Restate word for word the lines of the material below, from the line with "of a row. -/" to the line with "p).mode = (s.port p).mode)", both lines included, and no others.

* _GIVEN INFORMATION_:

************

theorem Port.runStep_selects {P : Port} {x : Selection} (h : P.runStep = some x) : P.Selects x := by
  unfold Port.runStep at h
  split at h
  · cases h
  · split at h
    · rename_i hcont
      cases h
      simp only [Run.continuedBy, Bool.and_eq_true, Bool.or_eq_true, decide_eq_true_eq] at hcont
      obtain ⟨⟨hvalid, hhead⟩, hcredit⟩ := hcont
      refine ⟨hvalid, fun hnil => by simp [hnil] at hhead, ?_⟩
      dsimp only
      split
      · assumption
      · rename_i hfb
        exact hcredit.resolve_left hfb
    · cases h

/-- The run closes or stays as it is: nothing else of the port changes in a pass (R67, R70). -/
theorem Port.pass_port (P : Port) : P.pass.1 = P ∨ P.pass.1 = { P with run := none } := by
  unfold Port.pass
  split
  · exact .inl rfl
  · split
    · exact .inl rfl
    · exact .inr rfl

theorem Port.pass_selects {P Q : Port} {x : Selection} (h : P.pass = (Q, some x)) : Q.Selects x := by
  unfold Port.pass at h
  split at h
  · rename_i y hy
    cases h
    exact Port.scanStep_selects hy
  · split at h
    · rename_i y hy
      cases h
      exact Port.runStep_selects hy
    · simp only [Prod.mk.injEq] at h
      obtain ⟨rfl, h⟩ := h
      refine Port.selects_congr (P := P) rfl ?_
      simp only [Port.laneSteps, Option.or_eq_some_iff] at h
      rcases h with h | ⟨_, h | ⟨_, h | ⟨_, h | ⟨_, h⟩⟩⟩⟩ <;> exact Port.scanStep_selects h

/-- A pass that yields nothing leaves the run CLOSED (R70). -/
theorem Port.pass_none {P Q : Port} (h : P.pass = (Q, none)) : Q = { P with run := none } := by
  unfold Port.pass at h
  split at h
  · cases h
  · split at h
    · cases h
    · exact (congrArg Prod.fst h).symm

/-- With no queued record a pass yields nothing. -/
theorem Port.pass_of_no_queue {P : Port} (h : ∀ c, (P.row c).queue = []) : P.pass.2 = none := by
  cases hx : P.pass.2 with
  | none => rfl
  | some x =>
    have hsel := Port.pass_selects (P := P) (Q := P.pass.1) (x := x) (Prod.ext rfl hx)
    refine absurd ?_ hsel.queue
    rcases Port.pass_port P with hp | hp <;> rw [hp] <;> exact h x.cls

/-! ## What an award does to its port -/

/-- The counter pair after the counter events of an award (R75). -/
def CounterPair.afterAward (y : CounterPair) (x : Selection) (b : BidRecord) : CounterPair :=
  let y := (y.count .awards (some b.cls) 1).count .awardBytes (some b.cls) b.length
  let y := y.count (match x.charge with | .floor => .floorAwards | .ceiling => .ceilingAwards) (some b.cls) 1
  if x.via = .run then y.count .runAwards (some b.cls) 1 else y

theorem Port.countAward_eq (P : Port) (x : Selection) (b : BidRecord) :
    P.countAward x b = { P with counters := P.counters.afterAward x b } := by
  unfold Port.countAward CounterPair.afterAward
  cases x.charge <;> dsimp only <;> split <;> rfl

/-- The port after an award, field by field (R71 to R73, R75, R76). -/
theorem Port.award_eq (P : Port) (x : Selection) (b : BidRecord) (rest : List BidRecord) (now : Stamp) :
    P.award x b rest now =
      { P.setRow x.cls (({ P.row x.cls with queue := rest } : Row).charge x.charge b.length) with
        awards := P.awards ++ [P.awardRecord x b now]
        pointers := x.movePointers P.pointers
        run := x.runAfter (P.row x.cls) b P.run
        counters := P.counters.afterAward x b } := by
  rw [Port.award, Port.countAward_eq]
  rfl

theorem Port.row_award (P : Port) (x : Selection) (b : BidRecord) (rest : List BidRecord) (now : Stamp) (c : ClassNo) :
    (P.award x b rest now).row c = if c = x.cls then
      ({ P.row x.cls with queue := rest } : Row).charge x.charge b.length else P.row c := by
  rw [Port.award_eq]
  exact Port.row_setRow P x.cls c _

@[simp] theorem Row.charge_contract (k : Charge) (n : Nat) (r : Row) : (r.charge k n).contract = r.contract := by
  cases k <;> rfl
@[simp] theorem Row.charge_queue (k : Charge) (n : Nat) (r : Row) : (r.charge k n).queue = r.queue := by
  cases k <;> rfl
@[simp] theorem Row.refund_contract (k : Charge) (n : Nat) (r : Row) : (r.refund k n).contract = r.contract := by
  cases k <;> rfl
@[simp] theorem Row.refund_queue (k : Charge) (n : Nat) (r : Row) : (r.refund k n).queue = r.queue := by
  cases k <;> rfl

/-! ## The induction over a selection opportunity -/

/-- An award that the ladder makes on a port: the port may award, and the selection is of the head of a row. -/
structure State.Awards (s : State) (p : PortNo) (x : Selection) (b : BidRecord) (rest : List BidRecord) : Prop where
  may : s.mayAward p = true
  selects : (s.port p).Selects x
  queue : ((s.port p).row x.cls).queue = b :: rest

theorem State.award_eq {s : State} {p : PortNo} {x : Selection} {b : BidRecord} {rest : List BidRecord}
    (h : ((s.port p).row x.cls).queue = b :: rest) :
    s.award p x = (s.setPort p ((s.port p).award x b rest s.timeBase)).tellAward p x b := by
  simp only [State.award, h]

/-- Whether a port may award is read from its mode, its grade, its award list, its window, and the log (R62). -/
theorem State.mayAward_congr {s t : State} {p : PortNo} (hmode : (t.port p).mode = (s.port p).mode)
    (hgrade : (t.port p).grade = (s.port p).grade) (hawards : (t.port p).awards.length = (s.port p).awards.length)
    (hsettings : (t.port p).settings = (s.port p).settings) (hlog : t.log = s.log) : t.mayAward p = s.mayAward p := by
  simp only [State.mayAward, hmode, hgrade, hawards, hsettings, hlog]

theorem State.mayAward_closeRun (s : State) (p q : PortNo) : (s.closeRun p).mayAward q = s.mayAward q := by
  have hport := s.port_mapPort p q (fun P => { P with run := none })
  refine State.mayAward_congr ?_ ?_ ?_ ?_ rfl <;> rw [State.closeRun, hport] <;> split <;> simp_all

/-- What closing a run and making an award keep, a selection opportunity keeps. -/
theorem ladderPasses_keeps {I : State → Prop} {p : PortNo} (hclose : ∀ s, I s → I (s.closeRun p))
    (haward : ∀ s x b rest, I s → s.Awards p x b rest → I (s.award p x)) (n : Nat) {s : State} (h : I s) :
    I (ladderPasses n p s) := by
  induction n generalizing s with
  | zero => exact h
  | succ n ih =>
    have hpass : I (s.setPort p (s.port p).pass.1) ∧ (s.setPort p (s.port p).pass.1).mayAward p = s.mayAward p := by
      rcases Port.pass_port (s.port p) with hp | hp <;> rw [hp]
      · rw [State.setPort_port]; exact ⟨h, rfl⟩
      · exact ⟨hclose s h, s.mayAward_closeRun p p⟩
    unfold ladderPasses
    split
    · rename_i hmay
      split
      · rename_i P x hx
        rw [hx] at hpass
        have hsel : ((s.setPort p P).port p).Selects x := by
          rw [State.port_setPort_same]; exact Port.pass_selects hx
        obtain ⟨b, rest, hqueue⟩ := List.exists_cons_of_ne_nil hsel.queue
        exact ih (haward _ x b rest hpass.1 ⟨hpass.2.trans hmay, hsel, hqueue⟩)
      · rename_i P hx
        rw [hx] at hpass
        exact hpass.1
    · exact h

************

* _RESPONSE TO THIS TASK_:
/-- An award that the ladder makes on a port: the port may award, and the selection is of the head of a row. -/
structure State.Awards (s : State) (p : PortNo) (x : Selection) (b : BidRecord) (rest : List BidRecord) : Prop where
  may : s.mayAward p = true
  selects : (s.port p).Selects x
  queue : ((s.port p).row x.cls).queue = b :: rest

theorem State.award_eq {s : State} {p : PortNo} {x : Selection} {b : BidRecord} {rest : List BidRecord}
    (h : ((s.port p).row x.cls).queue = b :: rest) :
    s.award p x = (s.setPort p ((s.port p).award x b rest s.timeBase)).tellAward p x b := by
  simp only [State.award, h]

/-- Whether a port may award is read from its mode, its grade, its award list, its window, and the log (R62). -/
theorem State.mayAward_congr {s t : State} {p : PortNo} (hmode : (t.port p).mode = (s.port p).mode)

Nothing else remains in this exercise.